Figma didn't just become the most popular design tool. It changed how designers and developers work together. Before Figma, design lived in static files that got emailed around, commented on in separate threads, and constantly fell out of sync. Figma put design in the browser, made it collaborative in real-time, and gave developers a built-in way to inspect and extract what they need. That shift transformed the entire design workflow for modern teams.
I've used Figma for everything from quick wireframes to full product design systems. Here's what makes it worth it and where you might run into friction.
Why Figma Won
Three words: browser-based collaboration. You open a link, you're in the design file. No downloads. No version conflicts. No "which file is the latest?" conversations. Multiple people can work in the same file simultaneously, leave comments, and see changes in real time.
That single idea killed the workflow that had plagued design teams for decades. The designer doesn't email a mockup anymore. They share a Figma link. The developer doesn't guess at spacing and colors. They inspect the actual design in Dev Mode. The project manager doesn't wait for a PDF. They open Figma and see where things stand right now.
What Figma Does Best
Interface design. Figma's core strength is designing user interfaces for websites, apps, and digital products. The component system lets you build reusable elements (buttons, cards, navigation bars) that stay consistent across your entire project. Change the component once, and every instance updates. For teams building real products, this alone saves enormous amounts of time.

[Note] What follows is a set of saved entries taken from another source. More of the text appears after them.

-- ==== Sys2Proof/Machine/Pci.lean ====
section
/-! DEFINITION. The PCI Express endpoint: its inbound requests, the inbound PMEM write queue, completions, MSI-X, resets
(R13, R206, R310, R313–R320). -/

namespace Sys2Proof.Machine

/-- The requests of some sources end: those that wait are dropped, and one that Chiso has begun answers nobody. -/
def dropDict (q : List DReq) (mine : DSrc → Bool) : List DReq :=
  (q.filter (fun d => d.going || !(mine d.src))).map (fun d => if mine d.src then { d with src := .ended } else d)

/-- Whether the endpoint's link is up (R282, R339): its domain on and PCI_CTL.EN in effect. -/
def pcieLink (s : State) : Bool := pdOn s 30 && decide (effF s F.PCI_CTL_EN = 1)

/-- Whether the endpoint serves: its link is up and its clock enabled. -/
def pcieUp (s : State) : Bool := pcieLink s && clockAt s 0xC0000

/-- What a read meets while the endpoint does not serve: completer abort where its link is up (R272), and no endpoint otherwise. -/
def pcieAbsent (s : State) (tag : Nat) : State := if pcieLink s then emit s (.completion tag false false []) else s

/-- A vector 16 to 21 falls due (R320). -/
def pciVector (s : State) (v : Nat) : State :=
  if (getF s F.PCI_IRQ_EN_EN).testBit (v - 16) then msix s v else s

/-- A bit of PCI_ERR is set (R320, R339). -/
def pciErr (s : State) (f : Fld) : State := if isF s f then s else pciVector (flag s f) 21

/-- AER logs an error (R313). -/
def aer (s : State) (b : Nat) : State := { s with pcie := { s.pcie with aer := setBit s.pcie.aer b } }

/-- Pending messages that may now be sent are sent (R310, R320). -/
def msixFlush (s : State) : State :=
  (List.range 64).foldl (fun s v =>
    if bit s.pcie.pba v then msix { s with pcie := { s.pcie with pba := clrBit s.pcie.pba v } } v else s) s

/-- The completions at the head of the endpoint's list that are ready leave, in request order (R315). -/
def npDrain (s : State) : Nat → State
  | 0 => s
  | fuel + 1 =>
    match s.pcie.np with
    | [] => s
    | q :: rest =>
      if q.ready = false then s
      else
        let s1 := emit { s with pcie := { s.pcie with np := rest } } (.completion q.tag (!q.failed) q.poison q.bytes)
        npDrain (if rest.any (fun y => !y.sent) then push s1 .inq else s1) fuel

/-- The bytes that a BAR2 read returns, from the lines it got. -/
def npBytes (s : State) (q : NonPosted) : List Byte :=
  (List.range q.len).map (fun i =>
    let a := 0x3F0000000000 + self s * 0x10000000 + q.off + i
    match q.got.find? (fun e => decide (e.1.toNat = a / 64)) with
    | some e => lineByte e.2 (a % 64)
    | none => 0)

/-- A non-posted request has its outcome; an error ends it in completer abort (R314, R315, R317). -/
def npDone (s : State) (no : Nat) (f : NonPosted → NonPosted) : State :=
  let mine := fun (q : NonPosted) => decide (q.no = no) && !q.ready
  match s.pcie.np.find? mine with
  | none => s
  | some q =>
    let q1 := f { q with ready := true }
    let s1 := if q1.failed then aer (pciErr s F.PCI_ERR_CA) 1 else s
    let q2 := if q1.failed then { q1 with bytes := [], poison := false } else q1
    npDrain { s1 with pcie := { s1.pcie with np := updOne mine (fun _ => q2) s1.pcie.np } } (s1.pcie.np.length + 1)

/-- The lines of a run of the PMEM aperture of this device. -/
def barLines (s : State) (off len : Nat) : List LineAddr :=
  let a := 0x3F0000000000 + self s * 0x10000000 + off
  if len = 0 then [] else (List.range ((a + len - 1) / 64 - a / 64 + 1)).map (fun i => BitVec.ofNat 40 (a / 64 + i))

/-- The endpoint accepts a non-posted request (R315). -/
def npTake (s : State) (q : NonPosted) : State :=
  { s with pcie := { s.pcie with np := s.pcie.np ++ [{ q with no := s.pcie.npNext }], npNext := s.pcie.npNext + 1 } }

/-- A non-posted request sets out. -/
def npGo (s : State) (q : NonPosted) : State :=
  { s with pcie := { s.pcie with np := updOne (fun y => decide (y.no = q.no)) (fun y => { y with sent := true }) s.pcie.np } }

/-- The 16 non-posted requests in hand go out (R315): one of BAR0 to the CSR root, one of BAR2 once the writes before it have left the queue,
and not into a mode change. -/
def npSend (s : State) : State :=
  (s.pcie.np.take 16).foldl (fun s q =>
    if q.sent ∨ q.ready then s
    else if q.csr then push (npGo s q) (.csr { m := .host, src := .tag q.no, off := q.off, len := q.len })
    else if (s.pcie.inq ++ s.pcie.posted.flatten).any (fun p => decide (p.id < q.before)) ∨ q.left.any (stalled s) then s
    else if q.left = [] then npDone (npGo s q) q.no id
    else q.left.foldl (fun s l => issue s { who := .host, tx := q.no, op := .rdOnce, line := l, arg := BitVec.ofNat 12 (63 * 64) }) (npGo s q)) s

/-- The head of the inbound queue sets out for its home, one at a time (R315). -/
def inqSend (s : State) : State :=
  match s.pcie.inq with
  | [] => s
  | p :: rest => if p.going ∨ stalled s p.line then s else { s with pcie := { s.pcie with inq := { p with going := true } :: rest } }

/-- A piece is checked and enters the queue, or is discarded (R38, R39, R315). -/
def pieceEnter (s : State) (p : Piece) : State :=
  let c := mapCause s p.line (if p.stash.isSome then .stashWr else .write)
  if c ≠ 0 then aer (pciErr (failAccess s (p.line.toNat * 64) c 9) F.PCI_ERR_CA) 1
  else { s with pcie := { s.pcie with inq := s.pcie.inq ++ [p] } }

/-- Pieces enter the queue while it holds fewer than 32 (R18, R315): the TLPs whose pieces are left hold their posted credits. -/
def inqFill (s : State) : Nat → State
  | 0 => s
  | n + 1 =>
    match s.pcie.posted with
    | [] => s
    | [] :: rest => inqFill { s with pcie := { s.pcie with posted := rest } } n
    | (p :: r) :: rest =>
      if 32 ≤ s.pcie.inq.length then s
      else inqFill (pieceEnter { s with pcie := { s.pcie with posted := r :: rest } } p) n

/-- As many pieces enter as the queue has room for (R315). -/
def inqRoom (s : State) : State := inqFill s (sumOf (s.pcie.posted.map (fun t => t.length + 1)))

/-- The endpoint goes on. -/
def inqTend (s : State) : State := npSend (inqSend (inqRoom s))

/-- The request that a piece travels as (R107, R315, R316). -/
def pieceReq (who : Who) (tx : Nat) (entry : Option Nat) (p : Piece) : HReq :=
  { who := who, op := if p.stash.isSome then .stashWr else .write, line := p.line, data := p.data, mask := p.mask, poison := p.poison,
    arg := p.stash.getD 0, entry := entry, tx := tx }

/-- The home takes the piece at the head of the queue (R315, row INBOUND_PIECE_TAKEN). -/
def pieceTaken (s : State) : State :=
  match s.pcie.inq with
  | p :: _ => if p.going then issue s (pieceReq .host 0 (some p.id) p) else s
  | [] => s

/-- A piece has left the queue: taken, or ended in error, which is an exception (R206, R315). -/
def pieceGone (s : State) (r : HReq) (cause : Nat) : State :=
  match s.pcie.inq with
  | p :: rest =>
    if some p.id ≠ r.entry then s
    else
      let s1 := { s with pcie := { s.pcie with inq := rest } }
      push (if cause = 0 then s1 else post s1 0x0205 0x4B (addrBytes p.line ++ b1 cause ++ b1 9)) .inq
  | [] => s

/-- The answer of a home to a line of a BAR2 read (R315, R318). -/
def hostReply (s : State) (r : HReq) (m : Msg) : State :=
  let mine := fun (q : NonPosted) => decide (q.no = r.tx) && !q.ready && q.left.contains r.line
  match s.pcie.np.find? mine with
  | none => s
  | some q =>
    let ok := decide (m.opc = 0x30)
    let q1 := { q with left := dropOne (fun l => decide (l = r.line)) q.left, got := if ok then q.got ++ [(r.line, m.data)] else q.got,
                       poison := q.poison || (ok && m.poison), failed := q.failed || !ok }
    let s1 := { s with pcie := { s.pcie with np := updOne mine (fun _ => q1) s.pcie.np } }
    if q1.left = [] then npDone s1 q.no (fun y => { y with bytes := npBytes s1 q1 }) else s1

/-- A memory request that hits no BAR as a whole, or any in D3hot (R314). -/
def unsupported (s : State) (tag : Option Nat) : State :=
  let s1 := aer (pciErr s F.PCI_ERR_UR) 2
  match tag with
  | some t => emit s1 (.unsupported t)
  | none => s1

/-- Sizes and alignments of a register access (R292). -/
def csrSizeOk (off len : Nat) : Bool := decide ((len = 4 ∨ len = 8) ∧ off % len = 0)

/-- A read of BAR0 (R198, R292, R314, R315). -/
def bar0Read (s : State) (off len tag : Nat) : State :=
  if pcieUp s = false then pcieAbsent s tag
  else if s.pcie.d3hot then unsupported s (some tag)
  else
    let s1 := npTake s { tag := tag, csr := true, off := off, len := len }
    if gated s ∨ csrSizeOk off len = false then npDone s1 s.pcie.npNext (fun q => { q with failed := true }) else push s1 .inq

/-- A write of BAR0 (R292, R314, R315, R317); it is posted, so a completer abort is logged only. -/
def bar0Write (s : State) (off : Nat) (bytes : List Byte) (ep : Bool) : State :=
  if pcieUp s = false then s
  else if s.pcie.d3hot then unsupported s none
  else if ep then aer (pciErr s F.PCI_ERR_POIS_RX) 0
  else if csrSizeOk off bytes.length = false then aer (pciErr s F.PCI_ERR_CA) 1
  else push s (.csr { m := .host, off := off, len := bytes.length, wr := true, w := BitVec.ofNat 64 (ofLe bytes) })

/-- A read of BAR2 (R198, R314, R315). -/
def bar2Read (s : State) (off len tag : Nat) : State :=
  if pcieUp s = false then pcieAbsent s tag
  else if s.pcie.d3hot ∨ 0x10000000 < off + len then unsupported s (some tag)
  else
    let s1 := npTake s { tag := tag, csr := false, off := off, len := len, before := s.pcie.inNext, left := barLines s off len }
    if gated s then npDone s1 s.pcie.npNext (fun y => { y with failed := true }) else push s1 .inq

/-- The stash target of a steering tag; none where the tag is ignored (R316). -/
def steer (st : Byte) : Option (BitVec 12) :=
  if bits st 5 3 ≠ 0 ∨ bits st 0 3 = 6 then none else some (BitVec.ofNat 12 (bits st 0 5))

/-- The pieces of a run of bytes, some of them masked off: a whole line, or each contiguous part of a line (R315). -/
def piecesOf (base : Nat) (bytes : List (Option Byte)) (poison : Bool) (stash : Option (BitVec 12)) : List Piece :=
  let first := base / 64
  let n := (base + bytes.length + 63) / 64 - first
  (List.range n).flatMap (fun i =>
    let at' := fun j => if (first + i) * 64 + j < base then none else (bytes.getD ((first + i) * 64 + j - base) none)
    let mask : BitVec 64 := (List.range 64).foldl (fun m j => if (at' j).isSome then setBit m j else m) 0
    let data := lineOf ((List.range 64).map (fun j => (at' j).getD 0))
    let line : LineAddr := BitVec.ofNat 40 (first + i)
    if mask = 0 then []
    else if full mask then [{ id := 0, line := line, data := data, mask := mask, poison := poison, stash := stash }]
    else (maskRuns mask).map (fun m => { id := 0, line := line, data := data &&& wideMask m, mask := m, poison := poison, stash := none }))

/-- The pieces of a posted TLP, numbered, wait for the queue (R315). -/
def piecesIn (s : State) (ps : List Piece) : State :=
  { s with pcie := { s.pcie with posted := s.pcie.posted ++ [ps.zipIdx.map (fun p => { p.1 with id := s.pcie.inNext + p.2 })],
                                 inNext := s.pcie.inNext + ps.length } }

/-- At WARN the TLPs that have not entered the queue are discarded and counted (R198; log entry 120). -/
def postedWarn (s : State) : State :=
  { s with pcie := { s.pcie with discarded := s.pcie.discarded + s.pcie.posted.length, posted := [] } }

/-- A posted write of BAR2 (R198, R314–R317). -/
def bar2Write (s : State) (off : Nat) (bytes : List (Option Byte)) (ep th : Bool) (st : Byte) : State :=
  if pcieUp s = false then s
  else if s.pcie.d3hot ∨ 0x10000000 < off + bytes.length then unsupported s none
  else if gated s then { s with pcie := { s.pcie with discarded := s.pcie.discarded + 1 } }
  else
    let stash := if th ∧ effF s F.PCI_CTL_TPH_EN = 1 then steer st else none
    let s1 := if ep then aer (pciErr s F.PCI_ERR_POIS_RX) 0 else s
    push (inqRoom (piecesIn s1 (piecesOf (0x3F0000000000 + self s * 0x10000000 + off) bytes ep stash))) .inq

/-- A write of BAR4 (R314): a word of the MSI-X table; the pending bits are read only. -/
def bar4Write (s : State) (off : Nat) (w : Word) : State :=
  if pcieUp s = false then s
  else if s.pcie.d3hot then unsupported s none
  else if off < 0x400 then msixFlush { s with pcie := { s.pcie with table := nset s.pcie.table (off / 4) w } }
  else s

/-- The host unmasks a vector (R310). -/
def msixUnmask (s : State) (v : Nat) : State :=
  let k := 4 * v + 3
  if pcieUp s = false then s
  else msixFlush { s with pcie := { s.pcie with table := nset s.pcie.table k (clrBit ((nget s.pcie.table k).getD 1) 0) } }

/-- A non-posted request has not completed within CTO (R318). -/
def completionTimeout (s : State) (tag : Nat) : State :=
  match s.pcie.np.find? (fun q => decide (q.tag = tag) && !q.ready) with
  | some q => npDone (pciErr s F.PCI_ERR_CTO) q.no (fun y => { y with failed := true })
  | none => s

/-- A host configuration write (R313, R314, R339). -/
def configWrite (s : State) (c : CfgWrite) : State :=
  if pcieUp s = false then s
  else
    let p := { s.pcie with bme := c.bme, d3hot := c.d3hot, msixEn := c.msixEn, aer := s.pcie.aer &&& ~~~c.aerClr }
    push (msixFlush { s with pcie := p }) .inq

/-- What a Function Level Reset, a hot reset and PCIE_PERST_N reset beside the DMA channels (R319): the configuration space, the
MSI-X table, the block's registers and the mailbox. The inbound queue goes on to its homes. -/
def pcieReset (s : State) : State :=
  let s1 := resetRange s 0xC0000 0xD0000
  { s1 with pcie := { inq := s.pcie.inq, inNext := s.pcie.inNext, npNext := s.pcie.npNext }, dmas := idleDmas s, mbxs := nerase s.mbxs (mbxIx .pci),
            dictq := dropDict s.dictq (fun d => decide (d = .mbx .pci)) }

end Sys2Proof.Machine
end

Prototyping. Turn static designs into interactive prototypes without leaving Figma. Link screens together, add transitions, define hover states and interactions. Stakeholders can click through a prototype that feels like a real product. The feedback you get from an interactive prototype is infinitely more useful than feedback on a static image.
Design systems. If your team maintains a design system (and you probably should), Figma is the best tool for it. Shared libraries, variant components, auto-layout, and tokens make it possible to build and maintain a living system that keeps your product visually consistent as it scales.
Developer handoff. Dev Mode gives developers everything they need: CSS properties, spacing values, color codes, and asset exports. No more measuring pixels on a screenshot. The developer inspects the actual design and gets exact values. This single feature has saved more hours than I can count on cross-functional teams.
Pricing
The free plan is legitimately useful. You get 3 Figma design files, unlimited personal files, and access to the community. For freelancers or anyone working on a small number of projects, free works.
The Professional plan at $15/user/month (annual) removes file limits, adds shared libraries, and unlocks team features. The Organization plan at $45/user/month adds design system analytics, branching, and enterprise security.
For most teams, Professional is the right tier. You get everything you need for real product design work without enterprise overhead.
Figma vs. Sketch vs. Adobe XD
Sketch is Mac-only and moved to a subscription model ($12/month). It's still a capable tool, but the lack of real-time collaboration and browser access puts it behind Figma for teams. Solo designers on Mac who prefer a native app might still prefer Sketch, but the ecosystem has shifted firmly toward Figma.
Adobe XD exists, but Adobe has effectively stopped investing in it since acquiring Figma (though the acquisition had regulatory complications). If you're choosing a tool today, XD is not the future-proof choice.
Figma is the standard. Most job postings ask for Figma experience. Most design teams use Figma. Most design resources are built for Figma. Unless you have a specific reason to use something else, Figma is the default.
What Could Be Better
Performance with very large files can suffer. Design files with hundreds of frames and complex components can slow down, especially on lower-end hardware. Figma is actively improving this, but very large projects sometimes need to be split across multiple files.
Offline support is limited. As a browser-based tool, Figma needs an internet connection for most features. The desktop app has some offline capabilities, but it's not a fully offline tool. If you work in environments with unreliable internet, this matters.
The Bottom Line
Figma is the best design tool available for digital product teams. The collaboration, the developer handoff, the component system, and the community make it the clear choice for anyone designing interfaces. The free plan lets you start immediately. If you design anything digital, whether it's a personal project or a product used by millions, Figma should be your first tool.